◆ Brief ◆
Each line in the records below that has the word "cimGrant" should be copied.

◆ Data provided ◆
-- Opening Marker --

/-- The CIM packets. CIM_LOAD is noted and, once its source is read and its macros are free, writes every byte and clears
the macros' poison; an access its context does not permit kills the context; CIM_EXEC is noted and feeds its slice's
sequencer; either completes FAULTED where its slice is lost; CIM_CALIBRATE asks for calibration and waits for it, or
completes at once where it names no die. It rests on R130, R183, R265, R274, R276, R284. -/
def Obligations.CimPackets : Prop :=
  (∀ (s : State) (q : QueueId) (p : Packet), s.Runs q 0x08 p →
    ((s.take q p).slice (p.f 36 1 * 4 + p.f 32 2 / 2048)).unavail = true →
    exec (.cimLoad q) s = .next ((s.take q p).finish p.pid stFaulted 0 0).settle) ∧
  (∀ (s : State) (q : QueueId) (p : Packet), s.Runs q 0x08 p →
    ((s.take q p).slice (p.f 36 1 * 4 + p.f 32 2 / 2048)).unavail = false →
    exec (.cimLoad q) s = .next (State.settle ((s.take q p).onCim fun c =>
      { c with loads := c.loads ++ [{ pid := p.pid, die := p.f 36 1, first := p.f 32 2, count := p.f 34 2 }] }))) ∧
  (∀ (s x : State) (pid c va n : Nat) (host : HostMem) (l : CimLoad) (i : Inflight) (d : List (Byte × Bool)),
    s.cim.loads.find? (fun l => l.pid == pid) = some l → s.inflight pid = some i → s.awake = true → s.tw.tripped = false →
    s.loadWaits l = false → i.pkt.ctxKey.getD 0 = c → i.pkt.f 24 8 = va → l.count * 65536 = n →
    s.vaKept c va n false = false → s.accessFault c va n .read host.refused = none →
    (s.settleLighter c va n).meetEccVa c va n host.ecc = x → x.readVa c va n host.bytes = d →
    firstPoison d = none →
    exec (.cimLoadComplete pid host) s = .next (State.settle
      (((x.devWrite false i.pkt.part (macroBase l.die l.first) d).onCim fun x =>
        { x with loads := x.loads.filter (fun y => y.pid != pid)
                 poisoned := x.poisoned.filter fun e =>
                   !(decide (l.die * 8192 + l.first ≤ e.1) && decide (e.1 < l.die * 8192 + l.first + l.count)) }).finish pid stOk
        l.count 0))) ∧
  (∀ (s : State) (pid code a : Nat) (host : HostMem) (l : CimLoad) (i : Inflight),
    s.cim.loads.find? (fun l => l.pid == pid) = some l → s.inflight pid = some i → s.awake = true → s.tw.tripped = false →
    s.loadWaits l = false → s.vaKept (i.pkt.ctxKey.getD 0) (i.pkt.f 24 8) (l.count * 65536) false = false →
    s.accessFault (i.pkt.ctxKey.getD 0) (i.pkt.f 24 8) (l.count * 65536) .read host.refused = some (code, a) →
    exec (.cimLoadComplete pid host) s =
      .next ((s.dropWork pid).accessPacketFault pid (i.pkt.ctxKey.getD 0) code a).settle) ∧
  (∀ (s : State) (q : QueueId) (p : Packet), s.Runs q 0x09 p →
    ((s.take q p).slice (4 * p.f 44 1 + p.f 40 2 / 2048)).unavail = true →
    exec (.cimExec q) s = .next ((s.take q p).finish p.pid stFaulted 0 0).settle) ∧
  (∀ (s : State) (q : QueueId) (p : Packet), s.Runs q 0x09 p →
    ((s.take q p).slice (4 * p.f 44 1 + p.f 40 2 / 2048)).unavail = false →
    exec (.cimExec q) s = .next (State.settle (((s.take q p).onCim fun c => { c with execs := c.execs ++
      [{ pid := p.pid, behind := (s.take q p).loadsOn (p.f 44 1) (p.f 40 2) (p.f 42 2), left := p.f 48 4, ops := 0,
         stale := false, lost := none }] }).feed))) ∧
  (∀ (s : State) (q : QueueId) (p : Packet), s.Runs q 0x0A p → p.f 17 1 = 0 → p.f 16 1 < 8 →
    ∃ t : State, exec (.cimCalibrate q) s = .next t.settle ∧
      t.cim.calPkts = s.cim.calPkts ++ [(p.pid, setBit 0 (p.f 16 1))] ∧ t.cim.calReq.getLsbD (p.f 16 1) = true) ∧
  (∀ (s : State) (q : QueueId) (p : Packet), s.Runs q 0x0A p → p.f 17 1 = 1 → (s.take q p).slicesOf p.part = 0 →
    exec (.cimCalibrate q) s = .next ((s.take q p).finish p.pid stOk 0 0).settle)

/-- CIM operations. The operation the round grants starts with its places taken and becomes the last granted; a `cim.mvm`
waits in its slice's sequencer, its gang with it; one whose tag, slice or partition does not agree is refused; the end of a
`cim.mvm` gives back the places, sets ud and the sticky STALE_CAL, and its gang goes on, where that gang still waits; the end
of a clean vector counts for its packet. It rests on R272, R273, R274, R275, R278, R284, R436. -/
def Obligations.CimOperations : Prop :=
  (∀ (s : State) (d : Nat) (o : CimOp), d < 8 → s.awake = true → s.tw.tripped = false →
    s.cimGrant d (s.cimRound d) = some o → o.npart = ~~~(BitVec.ofNat 8 o.part) → s.owns o.part o.slice = true →
    s.isFrozen o.part = false →
    exec (.cimOpStart d) s = .next (State.settle (State.feed (s.onCim fun c =>
      { c with queue := c.queue.upd o.slice [] List.tail
               running := c.running.ins o.slice { o with stale := o.time && s.tw.calStale.getLsbD d }
               active := c.active.put d 0 (s.cim.active.look d 0 + o.count)
               peak := c.peak.upd d 0 (max (s.cim.active.look d 0 + o.count)), last := c.last.put d 3 (o.slice % 4) })))) ∧
  (∀ (s : State) (d : Nat) (o : CimOp), d < 8 → s.awake = true → s.tw.tripped = false →
    s.cimGrant d (s.cimRound d) = some o →
    (o.npart ≠ ~~~(BitVec.ofNat 8 o.part) ∨ s.owns o.part o.slice = false ∨ s.isFrozen o.part = true) →
    exec (.cimOpStart d) s = .next (s.cimRefuse o).feed.settle) ∧
  (∀ (s : State) (g ud us : Nat), s.canIssue g = true → firstFault ((s.issued g).mvmChecks g ud us) = none →
    (s.cim.queue.look (4 * dieOf (sliceOf (gCore g)) + field (s.localBytes g ((s.gang g).uReg us).toNat 16) 0 2 / 2048)
      []).length < 32 →
    ∃ (t : State) (o : CimOp), exec (.cimMvm g ud us) s = .next t.settle ∧ (t.gang g).wait = .cim ∧
      o.owner = .gang g (s.blockOf g) ud ∧ o.die = dieOf (sliceOf (gCore g)) ∧
      o.macro_ = field (s.localBytes g ((s.gang g).uReg us).toNat 16) 0 2 ∧
      o.count = field (s.localBytes g ((s.gang g).uReg us).toNat 16) 2 2 ∧
      t.cim.queue.look o.slice [] = s.cim.queue.look o.slice [] ++ [o]) ∧
  (∀ (s x : State) (sl g b ud : Nat) (host : HostMem) (o : CimOp), s.cim.running.find sl = some o → s.awake = true →
    s.tw.tripped = false → o.owner = .gang g b ud → o.time = false →
    s.meetEcc host.ecc [(macroBase o.die o.macro_, o.count * 65536)] = x → x.mvmWaits o = true →
    ∃ t : State, exec (.cimOpComplete sl host) s = .next t.settle ∧ (t.gang g).wait = .ready ∧
      (t.gang g).staleCal = ((x.gang g).staleCal || o.stale) ∧
      (t.gang g).uReg ud = BitVec.ofNat 32 (b2n o.stale +
        2 * b2n ((x.localRead b o.inVa (256 * o.rowgrp)).any Prod.snd || x.macroBad o)) ∧
      t.cim.running = x.cim.running.drop o.slice ∧ t.cim.active.look o.die 0 = x.cim.active.look o.die 0 - o.count ∧
      t.mem = x.mem) ∧
  (∀ (s x : State) (sl g b ud : Nat) (host : HostMem) (o : CimOp), s.cim.running.find sl = some o → s.awake = true →
    s.tw.tripped = false → o.owner = .gang g b ud →
    s.meetEcc host.ecc [(macroBase o.die o.macro_, o.count * 65536)] = x → x.mvmWaits o = false →
    exec (.cimOpComplete sl host) s = .next (State.settle ((x.countOps o).cimFree o))) ∧
  (∀ (s w x : State) (sl pid : Nat) (host : HostMem) (o : CimOp), s.cim.running.find sl = some o → s.awake = true →
    s.tw.tripped = false → o.owner = .packet pid → s.vaKept o.ctx o.inVa (256 * o.rowgrp) false = false →
    s.vaKept o.ctx o.outVa (o.groups * 1024) true sl = false →
    s.meetEcc host.ecc [(macroBase o.die o.macro_, o.count * 65536)] = w →
    w.accessFault o.ctx o.inVa (256 * o.rowgrp) .read host.refused = none →
    w.accessFault o.ctx o.outVa (o.groups * 1024) .write host.refused = none →
    (w.settleLighter o.ctx o.inVa (256 * o.rowgrp)).meetEccVa o.ctx o.inVa (256 * o.rowgrp) host.ecc = x →
    firstPoison (x.readVa o.ctx o.inVa (256 * o.rowgrp) host.bytes) = none → x.macroBad o = false →
    ∃ t : State, exec (.cimOpComplete sl host) s = .next (((t.countOps o).cimFree o).endExec pid).settle ∧
      t.cim.execs = x.cim.execs.map fun e => if e.pid = pid then
        { e with ops := e.ops + o.count, stale := e.stale || o.stale } else e)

-- Closing Marker --

◆ Written solution ◆
    s.cimGrant d (s.cimRound d) = some o → o.npart = ~~~(BitVec.ofNat 8 o.part) → s.owns o.part o.slice = true →
    s.cimGrant d (s.cimRound d) = some o →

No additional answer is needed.